(Beginning of DATA FOR THE TASK)

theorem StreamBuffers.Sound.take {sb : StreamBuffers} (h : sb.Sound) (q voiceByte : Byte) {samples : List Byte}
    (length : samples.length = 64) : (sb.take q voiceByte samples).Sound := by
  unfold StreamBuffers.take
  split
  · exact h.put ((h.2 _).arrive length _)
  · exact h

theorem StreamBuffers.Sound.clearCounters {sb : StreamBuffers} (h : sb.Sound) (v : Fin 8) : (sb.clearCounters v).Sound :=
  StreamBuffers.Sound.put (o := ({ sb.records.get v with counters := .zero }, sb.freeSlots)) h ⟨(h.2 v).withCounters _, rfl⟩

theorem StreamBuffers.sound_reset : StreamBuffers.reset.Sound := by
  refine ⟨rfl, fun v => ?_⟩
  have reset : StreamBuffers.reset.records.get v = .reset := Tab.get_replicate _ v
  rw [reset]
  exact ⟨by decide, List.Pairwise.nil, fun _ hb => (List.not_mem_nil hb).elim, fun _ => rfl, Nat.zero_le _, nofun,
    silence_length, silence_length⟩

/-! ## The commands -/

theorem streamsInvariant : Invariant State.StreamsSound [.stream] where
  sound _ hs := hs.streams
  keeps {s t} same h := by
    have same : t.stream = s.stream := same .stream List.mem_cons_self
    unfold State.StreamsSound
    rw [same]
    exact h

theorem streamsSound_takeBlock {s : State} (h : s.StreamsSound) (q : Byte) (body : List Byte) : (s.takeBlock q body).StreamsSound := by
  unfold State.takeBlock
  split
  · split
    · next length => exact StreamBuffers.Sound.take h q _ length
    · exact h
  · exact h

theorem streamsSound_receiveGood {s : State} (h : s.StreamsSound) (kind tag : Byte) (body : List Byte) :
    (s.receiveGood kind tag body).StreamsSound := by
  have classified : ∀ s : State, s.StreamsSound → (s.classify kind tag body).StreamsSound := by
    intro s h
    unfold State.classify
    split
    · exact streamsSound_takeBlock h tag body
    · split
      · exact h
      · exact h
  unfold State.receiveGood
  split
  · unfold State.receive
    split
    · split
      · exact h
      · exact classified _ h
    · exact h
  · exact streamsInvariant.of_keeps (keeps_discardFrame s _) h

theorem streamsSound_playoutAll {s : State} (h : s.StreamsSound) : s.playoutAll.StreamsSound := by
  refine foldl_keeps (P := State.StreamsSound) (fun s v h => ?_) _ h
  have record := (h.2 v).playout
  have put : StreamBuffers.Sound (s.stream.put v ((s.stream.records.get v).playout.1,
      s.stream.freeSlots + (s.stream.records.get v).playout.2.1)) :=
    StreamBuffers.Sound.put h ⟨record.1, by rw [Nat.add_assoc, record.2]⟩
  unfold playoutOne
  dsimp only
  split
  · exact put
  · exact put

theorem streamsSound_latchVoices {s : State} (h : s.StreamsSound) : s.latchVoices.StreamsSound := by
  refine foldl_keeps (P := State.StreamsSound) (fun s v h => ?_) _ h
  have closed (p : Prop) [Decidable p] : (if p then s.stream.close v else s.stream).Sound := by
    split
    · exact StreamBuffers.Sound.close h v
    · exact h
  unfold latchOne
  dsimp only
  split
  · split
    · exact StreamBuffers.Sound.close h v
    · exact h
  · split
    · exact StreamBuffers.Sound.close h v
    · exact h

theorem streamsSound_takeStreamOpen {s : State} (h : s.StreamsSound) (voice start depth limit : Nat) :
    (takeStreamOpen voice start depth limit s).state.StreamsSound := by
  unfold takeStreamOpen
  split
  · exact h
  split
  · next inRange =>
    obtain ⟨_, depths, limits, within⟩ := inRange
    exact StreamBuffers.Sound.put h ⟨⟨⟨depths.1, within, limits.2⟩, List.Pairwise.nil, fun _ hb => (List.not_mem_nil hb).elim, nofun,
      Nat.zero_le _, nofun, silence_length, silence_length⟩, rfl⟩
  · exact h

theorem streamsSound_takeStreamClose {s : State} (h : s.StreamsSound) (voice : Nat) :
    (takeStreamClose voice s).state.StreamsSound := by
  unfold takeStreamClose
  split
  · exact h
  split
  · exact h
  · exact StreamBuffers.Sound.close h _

(End of DATA FOR THE TASK)
(Beginning of DATA FOR THE TASK)

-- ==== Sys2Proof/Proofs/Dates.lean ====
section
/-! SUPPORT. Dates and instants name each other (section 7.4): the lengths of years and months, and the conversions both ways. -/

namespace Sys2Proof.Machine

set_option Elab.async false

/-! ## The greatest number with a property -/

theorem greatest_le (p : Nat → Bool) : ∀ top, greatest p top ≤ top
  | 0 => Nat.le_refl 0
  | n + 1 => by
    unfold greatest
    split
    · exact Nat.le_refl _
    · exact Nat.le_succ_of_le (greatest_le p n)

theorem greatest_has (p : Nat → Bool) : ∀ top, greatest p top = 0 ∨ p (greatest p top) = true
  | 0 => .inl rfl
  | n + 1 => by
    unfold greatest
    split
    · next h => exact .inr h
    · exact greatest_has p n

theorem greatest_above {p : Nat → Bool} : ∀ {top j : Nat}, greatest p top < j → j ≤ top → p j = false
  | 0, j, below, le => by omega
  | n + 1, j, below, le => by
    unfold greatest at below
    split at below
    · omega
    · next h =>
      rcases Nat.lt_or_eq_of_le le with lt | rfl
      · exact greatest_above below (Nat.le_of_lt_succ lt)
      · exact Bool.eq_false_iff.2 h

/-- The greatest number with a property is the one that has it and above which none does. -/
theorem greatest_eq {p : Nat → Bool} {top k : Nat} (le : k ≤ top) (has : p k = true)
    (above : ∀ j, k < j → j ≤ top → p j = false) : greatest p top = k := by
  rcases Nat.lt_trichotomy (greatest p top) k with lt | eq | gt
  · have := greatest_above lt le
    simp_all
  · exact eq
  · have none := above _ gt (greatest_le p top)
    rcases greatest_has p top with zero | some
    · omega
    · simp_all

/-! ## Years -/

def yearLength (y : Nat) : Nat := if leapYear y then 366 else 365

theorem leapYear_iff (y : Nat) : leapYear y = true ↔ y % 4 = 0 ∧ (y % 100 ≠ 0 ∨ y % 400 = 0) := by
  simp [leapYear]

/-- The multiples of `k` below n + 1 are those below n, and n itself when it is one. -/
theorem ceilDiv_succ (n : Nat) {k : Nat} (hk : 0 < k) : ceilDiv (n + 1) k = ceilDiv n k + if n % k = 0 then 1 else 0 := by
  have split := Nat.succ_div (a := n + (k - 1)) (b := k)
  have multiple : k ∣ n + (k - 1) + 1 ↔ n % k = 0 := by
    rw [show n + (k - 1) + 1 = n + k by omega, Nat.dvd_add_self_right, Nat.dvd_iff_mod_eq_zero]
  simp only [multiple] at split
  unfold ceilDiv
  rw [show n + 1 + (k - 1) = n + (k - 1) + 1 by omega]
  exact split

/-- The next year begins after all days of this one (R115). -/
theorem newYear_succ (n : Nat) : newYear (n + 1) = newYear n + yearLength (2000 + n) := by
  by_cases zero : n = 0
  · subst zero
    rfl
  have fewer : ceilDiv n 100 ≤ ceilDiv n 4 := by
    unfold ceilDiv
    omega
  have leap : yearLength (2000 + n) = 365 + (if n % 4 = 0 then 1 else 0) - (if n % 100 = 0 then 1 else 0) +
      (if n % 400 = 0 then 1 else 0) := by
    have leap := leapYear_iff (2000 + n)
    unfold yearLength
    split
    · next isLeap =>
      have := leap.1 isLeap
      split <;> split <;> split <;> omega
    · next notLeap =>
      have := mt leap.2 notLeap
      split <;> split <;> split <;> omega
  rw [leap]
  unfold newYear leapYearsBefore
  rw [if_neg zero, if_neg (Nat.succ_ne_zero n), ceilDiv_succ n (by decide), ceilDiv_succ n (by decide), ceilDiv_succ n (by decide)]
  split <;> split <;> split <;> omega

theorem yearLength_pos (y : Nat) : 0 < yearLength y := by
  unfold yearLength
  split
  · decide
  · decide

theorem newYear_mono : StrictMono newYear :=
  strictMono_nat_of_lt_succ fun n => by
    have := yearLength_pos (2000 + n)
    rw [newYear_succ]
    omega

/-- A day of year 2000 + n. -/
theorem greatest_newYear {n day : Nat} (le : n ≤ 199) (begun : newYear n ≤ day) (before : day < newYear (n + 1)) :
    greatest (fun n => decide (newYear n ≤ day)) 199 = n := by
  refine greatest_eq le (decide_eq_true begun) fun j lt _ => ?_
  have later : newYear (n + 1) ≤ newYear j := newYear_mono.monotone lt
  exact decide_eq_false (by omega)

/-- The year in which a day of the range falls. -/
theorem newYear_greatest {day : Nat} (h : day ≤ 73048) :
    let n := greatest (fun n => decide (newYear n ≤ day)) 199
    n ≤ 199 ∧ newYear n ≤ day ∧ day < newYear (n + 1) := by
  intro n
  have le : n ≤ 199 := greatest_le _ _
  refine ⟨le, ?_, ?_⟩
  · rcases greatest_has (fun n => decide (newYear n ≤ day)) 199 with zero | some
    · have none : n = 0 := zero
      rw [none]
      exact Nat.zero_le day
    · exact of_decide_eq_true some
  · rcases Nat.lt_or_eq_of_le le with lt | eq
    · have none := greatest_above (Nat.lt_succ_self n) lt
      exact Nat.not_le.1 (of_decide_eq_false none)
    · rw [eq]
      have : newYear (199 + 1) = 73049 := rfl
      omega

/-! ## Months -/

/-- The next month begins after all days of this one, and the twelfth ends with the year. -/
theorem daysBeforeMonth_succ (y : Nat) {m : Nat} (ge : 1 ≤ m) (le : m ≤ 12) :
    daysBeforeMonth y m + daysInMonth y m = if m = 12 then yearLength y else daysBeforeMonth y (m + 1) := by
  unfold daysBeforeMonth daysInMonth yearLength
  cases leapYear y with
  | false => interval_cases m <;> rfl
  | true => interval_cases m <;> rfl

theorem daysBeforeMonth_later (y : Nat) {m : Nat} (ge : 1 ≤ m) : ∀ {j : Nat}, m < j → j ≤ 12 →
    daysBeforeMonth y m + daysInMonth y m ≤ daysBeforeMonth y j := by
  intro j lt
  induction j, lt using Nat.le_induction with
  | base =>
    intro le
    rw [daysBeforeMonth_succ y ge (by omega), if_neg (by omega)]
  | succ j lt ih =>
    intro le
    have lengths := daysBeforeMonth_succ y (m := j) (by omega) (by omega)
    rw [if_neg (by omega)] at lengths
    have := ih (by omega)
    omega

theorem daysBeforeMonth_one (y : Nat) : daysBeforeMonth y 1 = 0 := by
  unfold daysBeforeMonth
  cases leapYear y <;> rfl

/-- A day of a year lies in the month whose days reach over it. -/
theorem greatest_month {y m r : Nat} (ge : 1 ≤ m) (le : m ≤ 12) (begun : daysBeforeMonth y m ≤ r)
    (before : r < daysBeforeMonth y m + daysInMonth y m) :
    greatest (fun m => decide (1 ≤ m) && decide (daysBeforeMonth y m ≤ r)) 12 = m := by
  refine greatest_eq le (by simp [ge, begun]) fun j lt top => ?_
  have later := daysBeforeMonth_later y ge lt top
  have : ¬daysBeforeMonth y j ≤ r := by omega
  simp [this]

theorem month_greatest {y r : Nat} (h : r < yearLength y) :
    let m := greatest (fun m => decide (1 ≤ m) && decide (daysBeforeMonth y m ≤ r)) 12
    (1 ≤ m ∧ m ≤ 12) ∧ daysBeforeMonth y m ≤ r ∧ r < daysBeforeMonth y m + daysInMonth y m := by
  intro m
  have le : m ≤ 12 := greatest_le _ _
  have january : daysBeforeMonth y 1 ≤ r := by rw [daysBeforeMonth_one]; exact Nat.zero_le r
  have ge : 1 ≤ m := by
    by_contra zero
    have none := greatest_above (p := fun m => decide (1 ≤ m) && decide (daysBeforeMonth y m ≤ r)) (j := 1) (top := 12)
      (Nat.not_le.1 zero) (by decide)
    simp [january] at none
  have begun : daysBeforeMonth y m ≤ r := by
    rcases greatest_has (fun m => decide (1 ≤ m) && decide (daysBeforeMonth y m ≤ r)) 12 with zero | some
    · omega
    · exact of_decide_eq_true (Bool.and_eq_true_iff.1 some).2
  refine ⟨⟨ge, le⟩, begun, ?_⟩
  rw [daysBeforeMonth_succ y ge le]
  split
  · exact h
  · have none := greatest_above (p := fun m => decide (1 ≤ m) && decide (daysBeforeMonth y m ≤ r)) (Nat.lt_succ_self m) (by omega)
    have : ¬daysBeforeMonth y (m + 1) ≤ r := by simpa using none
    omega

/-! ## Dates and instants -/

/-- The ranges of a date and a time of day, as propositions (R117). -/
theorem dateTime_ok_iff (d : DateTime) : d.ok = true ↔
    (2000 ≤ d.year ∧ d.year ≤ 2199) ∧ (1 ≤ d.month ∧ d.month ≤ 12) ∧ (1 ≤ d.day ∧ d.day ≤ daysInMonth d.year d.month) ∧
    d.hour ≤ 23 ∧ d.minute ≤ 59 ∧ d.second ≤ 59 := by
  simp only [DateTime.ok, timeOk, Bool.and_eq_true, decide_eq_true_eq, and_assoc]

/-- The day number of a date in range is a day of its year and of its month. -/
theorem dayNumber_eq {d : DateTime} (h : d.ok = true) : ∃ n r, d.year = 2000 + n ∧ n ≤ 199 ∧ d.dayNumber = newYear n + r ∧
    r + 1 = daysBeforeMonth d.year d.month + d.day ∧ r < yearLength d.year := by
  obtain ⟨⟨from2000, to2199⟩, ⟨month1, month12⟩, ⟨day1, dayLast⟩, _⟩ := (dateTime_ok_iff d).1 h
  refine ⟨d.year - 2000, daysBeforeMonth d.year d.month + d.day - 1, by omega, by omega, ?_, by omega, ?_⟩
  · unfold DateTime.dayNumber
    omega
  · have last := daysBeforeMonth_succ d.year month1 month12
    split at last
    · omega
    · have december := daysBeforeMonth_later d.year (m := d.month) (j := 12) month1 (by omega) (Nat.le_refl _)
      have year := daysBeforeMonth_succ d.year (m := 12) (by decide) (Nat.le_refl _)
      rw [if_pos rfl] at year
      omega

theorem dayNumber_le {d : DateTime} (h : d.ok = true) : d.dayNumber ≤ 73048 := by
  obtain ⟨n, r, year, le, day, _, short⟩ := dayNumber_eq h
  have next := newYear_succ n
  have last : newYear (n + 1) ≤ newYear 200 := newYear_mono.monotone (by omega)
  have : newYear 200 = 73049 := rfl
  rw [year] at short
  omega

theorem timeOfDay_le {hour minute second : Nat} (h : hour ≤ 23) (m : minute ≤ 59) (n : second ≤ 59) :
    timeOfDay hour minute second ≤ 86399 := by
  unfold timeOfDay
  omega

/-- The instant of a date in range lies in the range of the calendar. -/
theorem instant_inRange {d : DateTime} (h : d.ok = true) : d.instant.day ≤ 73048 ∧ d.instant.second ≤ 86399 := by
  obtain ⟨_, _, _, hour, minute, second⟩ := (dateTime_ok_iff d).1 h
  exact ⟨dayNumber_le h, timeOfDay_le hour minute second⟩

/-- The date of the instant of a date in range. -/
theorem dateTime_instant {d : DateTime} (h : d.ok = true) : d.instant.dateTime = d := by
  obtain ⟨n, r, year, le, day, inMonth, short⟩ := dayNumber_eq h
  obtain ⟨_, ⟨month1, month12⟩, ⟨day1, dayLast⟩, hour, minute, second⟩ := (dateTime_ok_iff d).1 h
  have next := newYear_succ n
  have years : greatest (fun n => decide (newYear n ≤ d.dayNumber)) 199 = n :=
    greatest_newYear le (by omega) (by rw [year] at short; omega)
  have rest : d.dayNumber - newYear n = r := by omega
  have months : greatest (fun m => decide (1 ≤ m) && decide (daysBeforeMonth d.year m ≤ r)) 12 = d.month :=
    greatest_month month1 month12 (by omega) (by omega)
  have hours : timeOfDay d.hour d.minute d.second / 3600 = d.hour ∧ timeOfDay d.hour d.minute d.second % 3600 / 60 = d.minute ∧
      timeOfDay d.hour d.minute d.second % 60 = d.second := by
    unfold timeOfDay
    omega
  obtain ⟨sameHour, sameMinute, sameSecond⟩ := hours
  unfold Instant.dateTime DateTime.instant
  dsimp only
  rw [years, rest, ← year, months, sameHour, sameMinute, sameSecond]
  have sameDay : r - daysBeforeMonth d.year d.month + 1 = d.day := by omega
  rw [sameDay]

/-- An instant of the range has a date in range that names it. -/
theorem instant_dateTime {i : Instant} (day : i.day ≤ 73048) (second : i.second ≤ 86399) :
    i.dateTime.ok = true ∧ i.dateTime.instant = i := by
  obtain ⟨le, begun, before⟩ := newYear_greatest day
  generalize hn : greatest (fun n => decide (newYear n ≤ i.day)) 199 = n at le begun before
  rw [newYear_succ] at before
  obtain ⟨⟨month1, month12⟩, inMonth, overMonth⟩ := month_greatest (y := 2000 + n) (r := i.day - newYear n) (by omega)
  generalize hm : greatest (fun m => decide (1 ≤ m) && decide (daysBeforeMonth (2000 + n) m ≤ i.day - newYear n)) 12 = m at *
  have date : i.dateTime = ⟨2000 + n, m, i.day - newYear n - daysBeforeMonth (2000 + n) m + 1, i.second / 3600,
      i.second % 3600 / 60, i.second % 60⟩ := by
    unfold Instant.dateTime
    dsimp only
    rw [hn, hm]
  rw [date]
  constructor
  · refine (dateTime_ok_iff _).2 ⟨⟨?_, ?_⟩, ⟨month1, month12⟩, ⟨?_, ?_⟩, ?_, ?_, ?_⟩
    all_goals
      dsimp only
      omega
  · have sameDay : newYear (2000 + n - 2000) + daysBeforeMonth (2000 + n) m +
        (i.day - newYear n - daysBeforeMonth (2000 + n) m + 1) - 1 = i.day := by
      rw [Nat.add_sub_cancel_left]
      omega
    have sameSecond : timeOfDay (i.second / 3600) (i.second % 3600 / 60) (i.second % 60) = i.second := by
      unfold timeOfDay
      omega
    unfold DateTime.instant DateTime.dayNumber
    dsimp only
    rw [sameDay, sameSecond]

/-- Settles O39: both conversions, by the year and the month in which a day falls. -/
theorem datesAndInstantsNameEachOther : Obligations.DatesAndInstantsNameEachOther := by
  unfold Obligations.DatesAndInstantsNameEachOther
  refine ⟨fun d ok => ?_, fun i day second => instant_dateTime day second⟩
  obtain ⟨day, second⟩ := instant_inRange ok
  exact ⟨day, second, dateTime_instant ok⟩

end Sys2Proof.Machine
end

(End of DATA FOR THE TASK)
(Beginning of DATA FOR THE TASK)

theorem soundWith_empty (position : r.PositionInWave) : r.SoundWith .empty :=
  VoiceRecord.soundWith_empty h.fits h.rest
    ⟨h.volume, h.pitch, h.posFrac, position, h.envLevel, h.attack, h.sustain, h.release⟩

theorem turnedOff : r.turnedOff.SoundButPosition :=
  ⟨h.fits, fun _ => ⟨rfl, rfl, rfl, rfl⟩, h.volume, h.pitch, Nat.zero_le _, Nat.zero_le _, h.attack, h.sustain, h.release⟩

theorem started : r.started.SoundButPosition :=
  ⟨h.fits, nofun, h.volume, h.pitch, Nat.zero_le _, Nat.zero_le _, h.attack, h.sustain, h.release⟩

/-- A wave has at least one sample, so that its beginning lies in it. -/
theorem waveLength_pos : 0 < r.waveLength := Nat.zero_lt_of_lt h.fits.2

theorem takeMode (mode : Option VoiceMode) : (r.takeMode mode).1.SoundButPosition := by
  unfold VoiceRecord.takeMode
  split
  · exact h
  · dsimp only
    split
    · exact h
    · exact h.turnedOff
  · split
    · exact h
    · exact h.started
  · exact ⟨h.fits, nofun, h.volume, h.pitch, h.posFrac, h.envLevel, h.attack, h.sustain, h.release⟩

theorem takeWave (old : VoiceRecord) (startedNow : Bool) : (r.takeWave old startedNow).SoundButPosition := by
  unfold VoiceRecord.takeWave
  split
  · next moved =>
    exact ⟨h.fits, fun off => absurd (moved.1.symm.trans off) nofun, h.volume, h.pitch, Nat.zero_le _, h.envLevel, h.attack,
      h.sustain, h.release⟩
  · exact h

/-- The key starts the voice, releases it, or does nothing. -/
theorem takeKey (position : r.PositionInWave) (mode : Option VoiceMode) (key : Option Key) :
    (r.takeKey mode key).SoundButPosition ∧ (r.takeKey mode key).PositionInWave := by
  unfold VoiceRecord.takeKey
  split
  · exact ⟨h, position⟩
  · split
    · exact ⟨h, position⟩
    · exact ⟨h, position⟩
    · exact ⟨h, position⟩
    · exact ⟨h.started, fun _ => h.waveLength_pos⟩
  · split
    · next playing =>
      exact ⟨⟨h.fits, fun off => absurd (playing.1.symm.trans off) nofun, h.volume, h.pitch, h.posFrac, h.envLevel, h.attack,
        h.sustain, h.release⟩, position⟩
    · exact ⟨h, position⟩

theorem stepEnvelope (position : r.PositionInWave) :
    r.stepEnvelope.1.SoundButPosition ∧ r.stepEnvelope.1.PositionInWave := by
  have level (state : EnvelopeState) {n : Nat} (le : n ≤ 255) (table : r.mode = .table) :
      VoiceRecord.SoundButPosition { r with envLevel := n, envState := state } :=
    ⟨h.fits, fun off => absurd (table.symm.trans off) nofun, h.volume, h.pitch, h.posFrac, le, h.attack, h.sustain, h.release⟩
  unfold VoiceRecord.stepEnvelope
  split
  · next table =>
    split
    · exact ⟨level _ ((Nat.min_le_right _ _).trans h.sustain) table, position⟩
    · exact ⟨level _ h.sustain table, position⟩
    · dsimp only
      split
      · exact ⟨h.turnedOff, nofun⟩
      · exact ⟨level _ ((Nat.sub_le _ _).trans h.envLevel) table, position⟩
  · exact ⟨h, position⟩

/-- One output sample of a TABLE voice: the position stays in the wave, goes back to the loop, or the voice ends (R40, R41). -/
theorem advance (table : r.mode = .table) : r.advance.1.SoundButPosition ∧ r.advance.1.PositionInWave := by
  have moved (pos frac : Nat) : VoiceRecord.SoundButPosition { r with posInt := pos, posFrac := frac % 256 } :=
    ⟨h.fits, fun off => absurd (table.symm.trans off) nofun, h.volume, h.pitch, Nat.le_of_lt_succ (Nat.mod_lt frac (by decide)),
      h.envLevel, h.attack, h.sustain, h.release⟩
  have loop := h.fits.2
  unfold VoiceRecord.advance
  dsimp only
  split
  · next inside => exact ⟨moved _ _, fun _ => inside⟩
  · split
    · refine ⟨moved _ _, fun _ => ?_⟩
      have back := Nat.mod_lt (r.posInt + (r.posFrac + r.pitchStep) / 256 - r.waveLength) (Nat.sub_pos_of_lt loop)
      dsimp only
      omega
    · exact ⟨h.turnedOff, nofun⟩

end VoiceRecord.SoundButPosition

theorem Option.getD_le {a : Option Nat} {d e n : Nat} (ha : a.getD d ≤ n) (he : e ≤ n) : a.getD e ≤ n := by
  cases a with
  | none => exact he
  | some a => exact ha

(End of DATA FOR THE TASK)

WHAT YOU WILL DO — Read the listing. Copy each line that has the word "elim" in it.

RESULT OF THIS TASK —
  exact ⟨by decide, List.Pairwise.nil, fun _ hb => (List.not_mem_nil hb).elim, fun _ => rfl, Nat.zero_le _, nofun,
    exact StreamBuffers.Sound.put h ⟨⟨⟨depths.1, within, limits.2⟩, List.Pairwise.nil, fun _ hb => (List.not_mem_nil hb).elim, nofun,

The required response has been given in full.